The problem:
The records below must be returned in full and unaltered.

Stored data
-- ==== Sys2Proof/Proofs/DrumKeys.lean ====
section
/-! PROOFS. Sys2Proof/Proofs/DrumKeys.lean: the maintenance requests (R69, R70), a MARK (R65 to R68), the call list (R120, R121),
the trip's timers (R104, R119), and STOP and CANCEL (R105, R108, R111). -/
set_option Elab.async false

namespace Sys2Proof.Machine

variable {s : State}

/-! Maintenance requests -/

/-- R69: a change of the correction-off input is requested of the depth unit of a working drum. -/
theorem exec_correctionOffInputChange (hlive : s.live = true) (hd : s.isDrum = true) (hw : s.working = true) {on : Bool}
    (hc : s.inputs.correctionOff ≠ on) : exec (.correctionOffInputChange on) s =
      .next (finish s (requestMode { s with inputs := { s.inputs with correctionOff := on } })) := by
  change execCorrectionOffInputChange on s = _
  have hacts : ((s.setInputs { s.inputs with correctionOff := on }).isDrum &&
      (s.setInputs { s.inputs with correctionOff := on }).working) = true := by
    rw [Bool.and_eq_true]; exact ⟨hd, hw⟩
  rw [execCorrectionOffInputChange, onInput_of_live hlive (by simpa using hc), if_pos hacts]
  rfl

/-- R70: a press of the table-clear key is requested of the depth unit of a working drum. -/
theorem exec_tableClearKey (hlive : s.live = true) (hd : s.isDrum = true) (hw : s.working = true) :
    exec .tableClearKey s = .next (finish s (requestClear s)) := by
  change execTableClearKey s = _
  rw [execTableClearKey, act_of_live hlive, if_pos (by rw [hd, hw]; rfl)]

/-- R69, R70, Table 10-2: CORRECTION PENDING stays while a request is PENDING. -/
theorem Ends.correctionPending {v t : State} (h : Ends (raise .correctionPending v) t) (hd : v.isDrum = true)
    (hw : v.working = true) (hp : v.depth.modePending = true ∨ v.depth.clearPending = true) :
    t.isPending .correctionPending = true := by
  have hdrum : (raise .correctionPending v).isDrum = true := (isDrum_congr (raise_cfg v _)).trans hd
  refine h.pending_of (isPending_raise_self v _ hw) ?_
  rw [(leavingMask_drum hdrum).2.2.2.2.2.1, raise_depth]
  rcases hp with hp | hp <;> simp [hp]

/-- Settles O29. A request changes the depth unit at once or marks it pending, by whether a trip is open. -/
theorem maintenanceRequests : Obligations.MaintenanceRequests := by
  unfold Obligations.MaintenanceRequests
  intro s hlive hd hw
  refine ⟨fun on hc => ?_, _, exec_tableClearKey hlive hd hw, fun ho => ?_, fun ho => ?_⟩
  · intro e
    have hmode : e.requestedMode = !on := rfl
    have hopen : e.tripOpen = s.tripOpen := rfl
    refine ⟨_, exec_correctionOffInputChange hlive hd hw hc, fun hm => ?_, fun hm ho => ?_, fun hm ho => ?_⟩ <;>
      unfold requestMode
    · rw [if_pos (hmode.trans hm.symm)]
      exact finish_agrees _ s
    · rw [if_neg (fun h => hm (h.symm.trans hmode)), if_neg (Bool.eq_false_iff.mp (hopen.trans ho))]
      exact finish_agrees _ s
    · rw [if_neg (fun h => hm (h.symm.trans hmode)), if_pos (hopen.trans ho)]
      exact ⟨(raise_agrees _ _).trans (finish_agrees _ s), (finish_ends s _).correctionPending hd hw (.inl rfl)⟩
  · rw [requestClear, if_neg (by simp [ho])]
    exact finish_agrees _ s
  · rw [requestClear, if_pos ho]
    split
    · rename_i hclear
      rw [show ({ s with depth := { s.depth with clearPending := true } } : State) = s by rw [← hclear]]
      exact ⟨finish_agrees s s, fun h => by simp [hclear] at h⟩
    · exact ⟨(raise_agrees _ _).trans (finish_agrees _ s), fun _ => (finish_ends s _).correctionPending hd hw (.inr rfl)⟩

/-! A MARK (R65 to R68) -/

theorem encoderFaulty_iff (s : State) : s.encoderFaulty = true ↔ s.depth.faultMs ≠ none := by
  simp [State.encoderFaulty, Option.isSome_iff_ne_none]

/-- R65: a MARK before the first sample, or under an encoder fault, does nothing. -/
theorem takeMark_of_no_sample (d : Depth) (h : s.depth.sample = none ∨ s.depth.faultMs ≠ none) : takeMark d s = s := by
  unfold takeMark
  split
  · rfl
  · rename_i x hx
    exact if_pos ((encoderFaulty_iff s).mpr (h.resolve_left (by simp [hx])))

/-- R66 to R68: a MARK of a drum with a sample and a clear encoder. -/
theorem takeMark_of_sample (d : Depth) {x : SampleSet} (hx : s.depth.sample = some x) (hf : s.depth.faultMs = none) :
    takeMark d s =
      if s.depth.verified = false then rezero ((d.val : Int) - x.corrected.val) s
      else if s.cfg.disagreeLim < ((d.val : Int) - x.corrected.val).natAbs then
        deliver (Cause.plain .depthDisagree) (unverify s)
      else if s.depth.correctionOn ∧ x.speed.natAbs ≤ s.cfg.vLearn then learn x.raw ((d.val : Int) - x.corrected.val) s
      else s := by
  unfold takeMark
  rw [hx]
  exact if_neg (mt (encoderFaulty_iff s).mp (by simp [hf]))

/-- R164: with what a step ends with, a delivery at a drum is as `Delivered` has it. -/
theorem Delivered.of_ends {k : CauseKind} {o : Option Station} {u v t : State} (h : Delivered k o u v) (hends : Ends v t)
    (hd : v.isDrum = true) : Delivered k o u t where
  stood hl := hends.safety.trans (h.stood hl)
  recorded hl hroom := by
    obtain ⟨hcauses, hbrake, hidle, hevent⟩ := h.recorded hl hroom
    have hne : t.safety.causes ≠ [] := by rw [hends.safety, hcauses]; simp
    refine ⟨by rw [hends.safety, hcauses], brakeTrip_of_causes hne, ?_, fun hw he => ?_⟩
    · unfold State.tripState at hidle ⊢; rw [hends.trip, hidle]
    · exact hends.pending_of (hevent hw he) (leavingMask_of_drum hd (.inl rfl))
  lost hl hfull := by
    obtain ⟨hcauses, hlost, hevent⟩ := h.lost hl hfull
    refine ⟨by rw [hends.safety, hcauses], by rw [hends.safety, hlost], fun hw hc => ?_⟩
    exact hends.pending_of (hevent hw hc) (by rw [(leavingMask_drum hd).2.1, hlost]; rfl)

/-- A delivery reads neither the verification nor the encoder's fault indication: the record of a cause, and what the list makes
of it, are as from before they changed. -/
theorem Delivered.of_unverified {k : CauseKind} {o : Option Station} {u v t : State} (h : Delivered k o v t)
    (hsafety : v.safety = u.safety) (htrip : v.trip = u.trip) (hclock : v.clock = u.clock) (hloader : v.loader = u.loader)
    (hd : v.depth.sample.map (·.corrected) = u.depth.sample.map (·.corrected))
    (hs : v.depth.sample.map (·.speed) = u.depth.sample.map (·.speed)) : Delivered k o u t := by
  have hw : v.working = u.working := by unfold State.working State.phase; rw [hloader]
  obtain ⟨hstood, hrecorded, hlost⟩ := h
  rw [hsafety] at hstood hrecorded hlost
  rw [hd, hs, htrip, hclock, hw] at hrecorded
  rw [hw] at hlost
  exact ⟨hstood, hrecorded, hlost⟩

Reply:
-- ==== Sys2Proof/Proofs/DrumKeys.lean ====
section
/-! PROOFS. Sys2Proof/Proofs/DrumKeys.lean: the maintenance requests (R69, R70), a MARK (R65 to R68), the call list (R120, R121),
the trip's timers (R104, R119), and STOP and CANCEL (R105, R108, R111). -/
set_option Elab.async false

namespace Sys2Proof.Machine

variable {s : State}

/-! Maintenance requests -/

/-- R69: a change of the correction-off input is requested of the depth unit of a working drum. -/
theorem exec_correctionOffInputChange (hlive : s.live = true) (hd : s.isDrum = true) (hw : s.working = true) {on : Bool}
    (hc : s.inputs.correctionOff ≠ on) : exec (.correctionOffInputChange on) s =
      .next (finish s (requestMode { s with inputs := { s.inputs with correctionOff := on } })) := by
  change execCorrectionOffInputChange on s = _
  have hacts : ((s.setInputs { s.inputs with correctionOff := on }).isDrum &&
      (s.setInputs { s.inputs with correctionOff := on }).working) = true := by
    rw [Bool.and_eq_true]; exact ⟨hd, hw⟩
  rw [execCorrectionOffInputChange, onInput_of_live hlive (by simpa using hc), if_pos hacts]
  rfl

/-- R70: a press of the table-clear key is requested of the depth unit of a working drum. -/
theorem exec_tableClearKey (hlive : s.live = true) (hd : s.isDrum = true) (hw : s.working = true) :
    exec .tableClearKey s = .next (finish s (requestClear s)) := by
  change execTableClearKey s = _
  rw [execTableClearKey, act_of_live hlive, if_pos (by rw [hd, hw]; rfl)]

/-- R69, R70, Table 10-2: CORRECTION PENDING stays while a request is PENDING. -/
theorem Ends.correctionPending {v t : State} (h : Ends (raise .correctionPending v) t) (hd : v.isDrum = true)
    (hw : v.working = true) (hp : v.depth.modePending = true ∨ v.depth.clearPending = true) :
    t.isPending .correctionPending = true := by
  have hdrum : (raise .correctionPending v).isDrum = true := (isDrum_congr (raise_cfg v _)).trans hd
  refine h.pending_of (isPending_raise_self v _ hw) ?_
  rw [(leavingMask_drum hdrum).2.2.2.2.2.1, raise_depth]
  rcases hp with hp | hp <;> simp [hp]

/-- Settles O29. A request changes the depth unit at once or marks it pending, by whether a trip is open. -/
theorem maintenanceRequests : Obligations.MaintenanceRequests := by
  unfold Obligations.MaintenanceRequests
  intro s hlive hd hw
  refine ⟨fun on hc => ?_, _, exec_tableClearKey hlive hd hw, fun ho => ?_, fun ho => ?_⟩
  · intro e
    have hmode : e.requestedMode = !on := rfl
    have hopen : e.tripOpen = s.tripOpen := rfl
    refine ⟨_, exec_correctionOffInputChange hlive hd hw hc, fun hm => ?_, fun hm ho => ?_, fun hm ho => ?_⟩ <;>
      unfold requestMode
    · rw [if_pos (hmode.trans hm.symm)]
      exact finish_agrees _ s
    · rw [if_neg (fun h => hm (h.symm.trans hmode)), if_neg (Bool.eq_false_iff.mp (hopen.trans ho))]
      exact finish_agrees _ s
    · rw [if_neg (fun h => hm (h.symm.trans hmode)), if_pos (hopen.trans ho)]
      exact ⟨(raise_agrees _ _).trans (finish_agrees _ s), (finish_ends s _).correctionPending hd hw (.inl rfl)⟩
  · rw [requestClear, if_neg (by simp [ho])]
    exact finish_agrees _ s
  · rw [requestClear, if_pos ho]
    split
    · rename_i hclear
      rw [show ({ s with depth := { s.depth with clearPending := true } } : State) = s by rw [← hclear]]
      exact ⟨finish_agrees s s, fun h => by simp [hclear] at h⟩
    · exact ⟨(raise_agrees _ _).trans (finish_agrees _ s), fun _ => (finish_ends s _).correctionPending hd hw (.inr rfl)⟩

/-! A MARK (R65 to R68) -/

theorem encoderFaulty_iff (s : State) : s.encoderFaulty = true ↔ s.depth.faultMs ≠ none := by
  simp [State.encoderFaulty, Option.isSome_iff_ne_none]

/-- R65: a MARK before the first sample, or under an encoder fault, does nothing. -/
theorem takeMark_of_no_sample (d : Depth) (h : s.depth.sample = none ∨ s.depth.faultMs ≠ none) : takeMark d s = s := by
  unfold takeMark
  split
  · rfl
  · rename_i x hx
    exact if_pos ((encoderFaulty_iff s).mpr (h.resolve_left (by simp [hx])))

/-- R66 to R68: a MARK of a drum with a sample and a clear encoder. -/
theorem takeMark_of_sample (d : Depth) {x : SampleSet} (hx : s.depth.sample = some x) (hf : s.depth.faultMs = none) :
    takeMark d s =
      if s.depth.verified = false then rezero ((d.val : Int) - x.corrected.val) s
      else if s.cfg.disagreeLim < ((d.val : Int) - x.corrected.val).natAbs then
        deliver (Cause.plain .depthDisagree) (unverify s)
      else if s.depth.correctionOn ∧ x.speed.natAbs ≤ s.cfg.vLearn then learn x.raw ((d.val : Int) - x.corrected.val) s
      else s := by
  unfold takeMark
  rw [hx]
  exact if_neg (mt (encoderFaulty_iff s).mp (by simp [hf]))

/-- R164: with what a step ends with, a delivery at a drum is as `Delivered` has it. -/
theorem Delivered.of_ends {k : CauseKind} {o : Option Station} {u v t : State} (h : Delivered k o u v) (hends : Ends v t)
    (hd : v.isDrum = true) : Delivered k o u t where
  stood hl := hends.safety.trans (h.stood hl)
  recorded hl hroom := by
    obtain ⟨hcauses, hbrake, hidle, hevent⟩ := h.recorded hl hroom
    have hne : t.safety.causes ≠ [] := by rw [hends.safety, hcauses]; simp
    refine ⟨by rw [hends.safety, hcauses], brakeTrip_of_causes hne, ?_, fun hw he => ?_⟩
    · unfold State.tripState at hidle ⊢; rw [hends.trip, hidle]
    · exact hends.pending_of (hevent hw he) (leavingMask_of_drum hd (.inl rfl))
  lost hl hfull := by
    obtain ⟨hcauses, hlost, hevent⟩ := h.lost hl hfull
    refine ⟨by rw [hends.safety, hcauses], by rw [hends.safety, hlost], fun hw hc => ?_⟩
    exact hends.pending_of (hevent hw hc) (by rw [(leavingMask_drum hd).2.1, hlost]; rfl)

/-- A delivery reads neither the verification nor the encoder's fault indication: the record of a cause, and what the list makes
of it, are as from before they changed. -/
theorem Delivered.of_unverified {k : CauseKind} {o : Option Station} {u v t : State} (h : Delivered k o v t)
    (hsafety : v.safety = u.safety) (htrip : v.trip = u.trip) (hclock : v.clock = u.clock) (hloader : v.loader = u.loader)
    (hd : v.depth.sample.map (·.corrected) = u.depth.sample.map (·.corrected))
    (hs : v.depth.sample.map (·.speed) = u.depth.sample.map (·.speed)) : Delivered k o u t := by
  have hw : v.working = u.working := by unfold State.working State.phase; rw [hloader]
  obtain ⟨hstood, hrecorded, hlost⟩ := h
  rw [hsafety] at hstood hrecorded hlost
  rw [hd, hs, htrip, hclock, hw] at hrecorded
  rw [hw] at hlost
  exact ⟨hstood, hrecorded, hlost⟩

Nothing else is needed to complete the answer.